Я не раз наблюдал, как менялись наружно офицеры, когда фортуна улыбалась им, но это не шло в сравнение с переменой в Хэнсоме, с пробудившейся в нем деятельностью, с барством и лоском. Только игра с цилиндром выдавала в нем нувориша: он находил изящество и аристократизм в манипуляциях с дорогим цилиндром, – то плавно поводя им, как, верно, видел в театре, то ставя в руке на ребро, то прихлопывая, то барабаня внятно пальцами, то занося за спину, – нетерпеливый торгаш, человек толпы, в худшем смысле слова.
– Мы нашли вам место не простого инженера, Турчин: будете боссом на строительстве дороги через целый штат.
– Однажды Турчин занял Хантсвилл, а вместе с ним сто сорок миль железной дороги, – заметил Фергус. – В одно утро!

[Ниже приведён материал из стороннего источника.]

theorem rdShared_policed_completes (hh : s.su.held = false) {r : ReqMsg} {e : Nat × Bytes} (hedge : s.edgeOk r.link r.src = true)
    (hme : s.isMe r.dst.toNat = true) (hopen : s.closedHint = none) (hserve : s.serving = true) (h5 : s.pair.role ≠ 5)
    (h6 : s.pair.role ≠ 6) (hhost : s.hostEntry r.src = some e) (hfwd : r.fwd = false)
    (hneed : s.leaseNeeds e.1 (s.rfld .HOST_CFG e.1 18 16) r.link (s.countedLen 2 r) = [])
    (hfail : s.gates.testBit (s.rfld .HOST_CFG e.1 18 16) = false ∨
      ∃ b ∈ admBuckets e.1 (s.rfld .HOST_CFG e.1 18 16) r.link,
        s.bRate b ≠ 0 ∧ s.tokens b (r.link.val / 6) < s.countedLen 2 r * tok) :
    Completes (.rdShared r) s fun u =>
      (∃ (hint load : Nat), u.Sent { cmpMsg r 0x02 hint with load := load }) ∧ u.shp = s.shp ∧ u.pool = s.pool ∧ u.mem = s.mem ∧
        u.work = s.work := by
  refine completes_of_pumped (reqArrive 2 r) rfl hh ?_
  obtain ⟨hint, reg, u, hd⟩ := decideAdm_policed hfail
  rw [reqArrive_eq_ingress hedge (hears_of_isMe hme) hopen hserve h6 (fun h => absurd h h5) hhost hfwd, ingress_policed hneed hd]
  unfold sayReq
  refine ⟨⟨hint, _, send_sent _ _⟩, ?_, ?_, ?_, ?_⟩
  · rw [send_shp, count_shp]
  · rw [send_pool, count_pool]
  · rw [send_mem, count_mem]
  · rw [send_work, count_work]

/-! ### The index plate -/

theorem advancePool_rest (d : Nat) (s : State) : advancePool d s = { s with time := (advancePool d s).time } := rfl

theorem tgEntryBoundary_answers (hh : s.su.held = false) {i g e : Nat} (hrun : s.plateRuns = true)
    (he : entryAt (s.plate.offset s.ptNs) s.plate.entries 0 0 = some (i, g, e)) : Answers .tgEntryBoundary s fun t =>
        t.shp.idx = (i + 1) % s.plate.entries.length ∧ s.ptNs + (e - s.plate.offset s.ptNs) ≤ t.ptNs ∧
        t = { s with shp := t.shp, time := t.time, lands := t.lands } := by
  refine answers_of_live entryBoundary rfl hh ?_
  generalize hv : advancePool (s.ptNs + (e - s.plate.offset s.ptNs)) s = v
  have hturn : entryBoundary s = { v with shp := { v.shp with idx := (i + 1) % v.plate.entries.length } } := by
    unfold entryBoundary
    simp only [hrun, if_true, he, hv]
  have hrest : v = { s with time := v.time } := by
    rw [← hv]
    exact advancePool_rest _ s
  have hplate : v.plate = s.plate := by
    rw [hrest]
    rfl
  rw [hturn, hplate]
  refine ⟨rfl, ?_, ?_⟩
  · rw [← hv]
    exact le_advancePool _ s
  · rw [hrest]
    rfl

/-- The state but for its registers. -/
def offRegs (s : State) : State := { s with regs := [] }

theorem eq_of_offRegs {s t : State} (h : offRegs t = offRegs s) : t = { s with regs := t.regs } :=
  congrArg (fun x : State => { x with regs := t.regs }) h

theorem offRegs_foldl_setReg (r : Reg) (f : Nat → W32) (l : List Nat) (s : State) :
    offRegs (l.foldl (fun s i => s.setReg r i (f i)) s) = offRegs s := foldl_keeps offRegs (fun s i => s.setReg r i (f i)) (fun _ _ => rfl) l s

/-- Writing elements of one register leaves every other register. -/
theorem reg_foldl_setReg_other {r q : Reg} (f : Nat → W32) (n : Nat) (s : State) (hn : n ≤ 65536) {i : Nat} (hi : i < 65536)
    (h : q.ctorIdx ≠ r.ctorIdx) : ((List.range n).foldl (fun s i => s.setReg r i (f i)) s).reg q i = s.reg q i := by
  induction n with
  | zero => rfl
  | succ n ih =>
    rw [List.range_succ, List.foldl_append]
    exact (reg_setReg_ne _ _ fun hk => h (regKey_inj hi (by omega) hk).1).trans (ih (by omega))

theorem loadPlate_rest (b : Bytes) (s : State) : loadPlate b s = { s with regs := (loadPlate b s).regs } := by
  refine eq_of_offRegs ?_
  unfold loadPlate
  simp only
  rw [offRegs_foldl_setReg]
  rfl

theorem leNat_lt (b : Bytes) : leNat b < 2 ^ (8 * b.length) := by
  induction b with
  | nil => decide
  | cons x r ih =>
    have hx := x.isLt
    rw [leNat, List.length_cons, Nat.mul_succ, pow_add]
    omega

theorem leAt_lt (b : Bytes) (off n : Nat) : leAt b off n < 2 ^ (8 * n) := by
  refine (leNat_lt _).trans_le (Nat.pow_le_pow_right (by decide) (Nat.mul_le_mul_left 8 ?_))
  unfold cut
  exact List.length_take_le _ _

/-- A field of four bytes stands in a register as it is. -/
theorem w32_leAt_toNat (b : Bytes) (off : Nat) : (w32 (leAt b off 4)).toNat = leAt b off 4 := by
  unfold w32
  rw [BitVec.toNat_ofNat]
  exact Nat.mod_eq_of_lt (leAt_lt b off 4)

theorem loadPlate_regs (b : Bytes) (s : State) :
    (loadPlate b s).rfld .TG_LEN 0 6 0 = min 64 (leAt b 8 1) ∧ ((loadPlate b s).reg .TG_BASE_LO).toNat = leAt b 0 4 ∧
      ((loadPlate b s).reg .TG_BASE_HI).toNat = leAt b 4 4 ∧
      ∀ i < min 64 (leAt b 8 1), ((loadPlate b s).reg .TG_ENTRY i).toNat = leAt b (0x10 + 4 * i) 4 := by
  have hne : ∀ {q r : Reg} (v : W32) (t : State), q.ctorIdx ≠ r.ctorIdx → (t.setReg r 0 v).reg q 0 = t.reg q 0 :=
    fun v t h => reg_setReg_ne _ _ fun hk => h (regKey_inj (by decide) (by decide) hk).1
  unfold loadPlate
  simp only
  refine ⟨?_, ?_, ?_, fun i hi => ?_⟩
  · unfold State.rfld
    rw [reg_foldl_setReg_other _ _ _ (by decide) (by decide) (by decide), reg_setReg_self]
    unfold fld bits w32
    rw [BitVec.toNat_ofNat]
    omega
  · rw [reg_foldl_setReg_other _ _ _ (by decide) (by decide) (by decide), hne _ _ (by decide), hne _ _ (by decide), reg_setReg_self,
      w32_leAt_toNat]
  · rw [reg_foldl_setReg_other _ _ _ (by decide) (by decide) (by decide), hne _ _ (by decide), reg_setReg_self, w32_leAt_toNat]
  · rw [reg_foldl_setReg _ _ _ _ (by decide) (by omega), if_pos hi, w32_leAt_toNat]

– Чужие дороги легко берут и еще легче теряют: Турчин взял, генерал Бюэлл отдал, – показал он свою осведомленность. – Ричмонд ценил Турчина высоко, в пятьдесят тысяч долларов, теперь посчитайте-ка, во что ценим мы его таланты: пятьсот миль дороги по сорок тысяч долларов за милю! Вот чем он будет ворочать!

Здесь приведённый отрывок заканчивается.